**The data**.
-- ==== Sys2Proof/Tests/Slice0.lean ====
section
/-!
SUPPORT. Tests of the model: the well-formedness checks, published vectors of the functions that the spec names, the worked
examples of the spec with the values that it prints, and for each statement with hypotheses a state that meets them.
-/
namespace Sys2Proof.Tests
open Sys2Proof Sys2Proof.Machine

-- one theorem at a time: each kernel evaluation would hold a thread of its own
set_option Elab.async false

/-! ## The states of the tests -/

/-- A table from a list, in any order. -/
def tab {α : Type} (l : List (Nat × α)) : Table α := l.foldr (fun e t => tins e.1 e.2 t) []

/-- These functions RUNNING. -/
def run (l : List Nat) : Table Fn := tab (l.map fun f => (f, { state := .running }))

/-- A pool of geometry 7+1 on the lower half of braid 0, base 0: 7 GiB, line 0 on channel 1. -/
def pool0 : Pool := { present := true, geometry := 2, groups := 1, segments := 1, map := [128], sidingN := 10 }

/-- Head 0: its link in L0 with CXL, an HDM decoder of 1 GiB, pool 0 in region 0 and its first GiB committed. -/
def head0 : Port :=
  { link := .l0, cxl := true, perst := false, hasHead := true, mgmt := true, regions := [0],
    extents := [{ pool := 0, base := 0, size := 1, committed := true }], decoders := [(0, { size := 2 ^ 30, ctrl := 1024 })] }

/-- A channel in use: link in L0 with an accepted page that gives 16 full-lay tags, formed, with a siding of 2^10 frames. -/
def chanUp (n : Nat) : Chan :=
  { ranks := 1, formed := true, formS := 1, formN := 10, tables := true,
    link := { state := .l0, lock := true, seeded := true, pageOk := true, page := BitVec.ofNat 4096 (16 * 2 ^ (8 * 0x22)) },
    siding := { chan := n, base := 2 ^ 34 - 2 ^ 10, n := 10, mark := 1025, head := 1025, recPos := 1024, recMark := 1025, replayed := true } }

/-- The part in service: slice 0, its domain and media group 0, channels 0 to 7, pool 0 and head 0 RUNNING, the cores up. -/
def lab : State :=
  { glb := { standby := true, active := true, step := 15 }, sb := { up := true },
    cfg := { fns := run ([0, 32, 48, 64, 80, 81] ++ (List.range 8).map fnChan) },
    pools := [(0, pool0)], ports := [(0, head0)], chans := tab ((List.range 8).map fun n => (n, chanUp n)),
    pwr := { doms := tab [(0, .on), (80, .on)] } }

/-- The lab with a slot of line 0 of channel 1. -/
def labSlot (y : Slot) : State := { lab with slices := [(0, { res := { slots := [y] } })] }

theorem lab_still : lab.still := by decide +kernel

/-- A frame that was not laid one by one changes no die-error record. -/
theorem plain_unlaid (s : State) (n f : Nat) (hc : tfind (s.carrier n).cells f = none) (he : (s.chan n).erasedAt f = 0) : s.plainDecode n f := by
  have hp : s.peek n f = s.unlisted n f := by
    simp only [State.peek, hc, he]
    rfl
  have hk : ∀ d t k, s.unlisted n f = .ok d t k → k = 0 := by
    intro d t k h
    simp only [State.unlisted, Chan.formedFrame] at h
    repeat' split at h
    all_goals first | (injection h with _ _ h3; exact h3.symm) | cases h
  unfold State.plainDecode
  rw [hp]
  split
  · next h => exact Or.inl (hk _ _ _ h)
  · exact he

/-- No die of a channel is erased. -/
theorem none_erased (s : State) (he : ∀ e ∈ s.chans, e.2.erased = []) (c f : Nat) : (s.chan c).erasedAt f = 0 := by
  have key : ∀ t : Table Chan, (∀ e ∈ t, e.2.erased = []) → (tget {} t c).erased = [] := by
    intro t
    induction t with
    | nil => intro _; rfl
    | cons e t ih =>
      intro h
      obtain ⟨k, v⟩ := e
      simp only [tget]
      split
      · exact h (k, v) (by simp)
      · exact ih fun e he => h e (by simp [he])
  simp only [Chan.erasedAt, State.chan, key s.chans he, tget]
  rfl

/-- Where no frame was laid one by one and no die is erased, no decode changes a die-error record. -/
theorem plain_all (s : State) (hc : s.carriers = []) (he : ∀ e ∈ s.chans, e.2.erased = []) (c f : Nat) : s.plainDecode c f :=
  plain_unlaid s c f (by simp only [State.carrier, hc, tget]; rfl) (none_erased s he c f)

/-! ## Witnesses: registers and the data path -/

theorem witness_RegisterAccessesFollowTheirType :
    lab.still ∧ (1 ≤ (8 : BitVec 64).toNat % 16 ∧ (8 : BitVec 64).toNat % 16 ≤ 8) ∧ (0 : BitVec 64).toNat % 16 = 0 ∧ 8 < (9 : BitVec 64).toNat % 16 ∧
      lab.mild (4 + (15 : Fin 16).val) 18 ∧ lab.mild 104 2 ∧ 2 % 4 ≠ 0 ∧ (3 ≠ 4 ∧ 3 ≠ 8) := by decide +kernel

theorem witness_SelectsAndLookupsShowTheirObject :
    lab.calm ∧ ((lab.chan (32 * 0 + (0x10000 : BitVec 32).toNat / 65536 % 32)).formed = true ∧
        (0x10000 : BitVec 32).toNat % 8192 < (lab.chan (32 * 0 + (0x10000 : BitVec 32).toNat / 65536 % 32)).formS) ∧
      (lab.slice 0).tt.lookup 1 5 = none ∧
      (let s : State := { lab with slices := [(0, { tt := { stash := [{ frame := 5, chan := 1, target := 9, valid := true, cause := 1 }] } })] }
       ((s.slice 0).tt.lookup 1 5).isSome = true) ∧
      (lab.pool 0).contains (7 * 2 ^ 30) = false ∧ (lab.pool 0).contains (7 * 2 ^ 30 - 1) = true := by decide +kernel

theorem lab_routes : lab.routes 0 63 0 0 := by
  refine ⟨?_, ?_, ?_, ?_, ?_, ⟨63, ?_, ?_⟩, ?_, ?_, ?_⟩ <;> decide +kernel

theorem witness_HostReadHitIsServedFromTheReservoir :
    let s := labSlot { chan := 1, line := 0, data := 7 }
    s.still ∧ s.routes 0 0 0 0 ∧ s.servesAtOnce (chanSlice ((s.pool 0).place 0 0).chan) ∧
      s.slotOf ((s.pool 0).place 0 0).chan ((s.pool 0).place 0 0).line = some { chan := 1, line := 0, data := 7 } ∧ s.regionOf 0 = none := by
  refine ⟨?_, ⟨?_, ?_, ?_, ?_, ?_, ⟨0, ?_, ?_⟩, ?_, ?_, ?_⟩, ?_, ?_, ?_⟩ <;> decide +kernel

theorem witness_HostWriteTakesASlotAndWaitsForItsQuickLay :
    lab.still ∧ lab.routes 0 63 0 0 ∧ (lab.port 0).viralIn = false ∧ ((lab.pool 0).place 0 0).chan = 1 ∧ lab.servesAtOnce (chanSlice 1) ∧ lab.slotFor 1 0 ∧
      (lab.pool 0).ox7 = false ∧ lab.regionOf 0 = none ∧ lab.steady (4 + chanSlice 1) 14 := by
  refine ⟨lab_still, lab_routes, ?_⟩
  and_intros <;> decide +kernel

**What to produce**.
Copy every line of the records above, starting with the first, up to and including the line containing "e.1 e.2 t) []".

**Answer to this exercise**.
-- ==== Sys2Proof/Tests/Slice0.lean ====
section
/-!
SUPPORT. Tests of the model: the well-formedness checks, published vectors of the functions that the spec names, the worked
examples of the spec with the values that it prints, and for each statement with hypotheses a state that meets them.
-/
namespace Sys2Proof.Tests
open Sys2Proof Sys2Proof.Machine

-- one theorem at a time: each kernel evaluation would hold a thread of its own
set_option Elab.async false

/-! ## The states of the tests -/

/-- A table from a list, in any order. -/
def tab {α : Type} (l : List (Nat × α)) : Table α := l.foldr (fun e t => tins e.1 e.2 t) []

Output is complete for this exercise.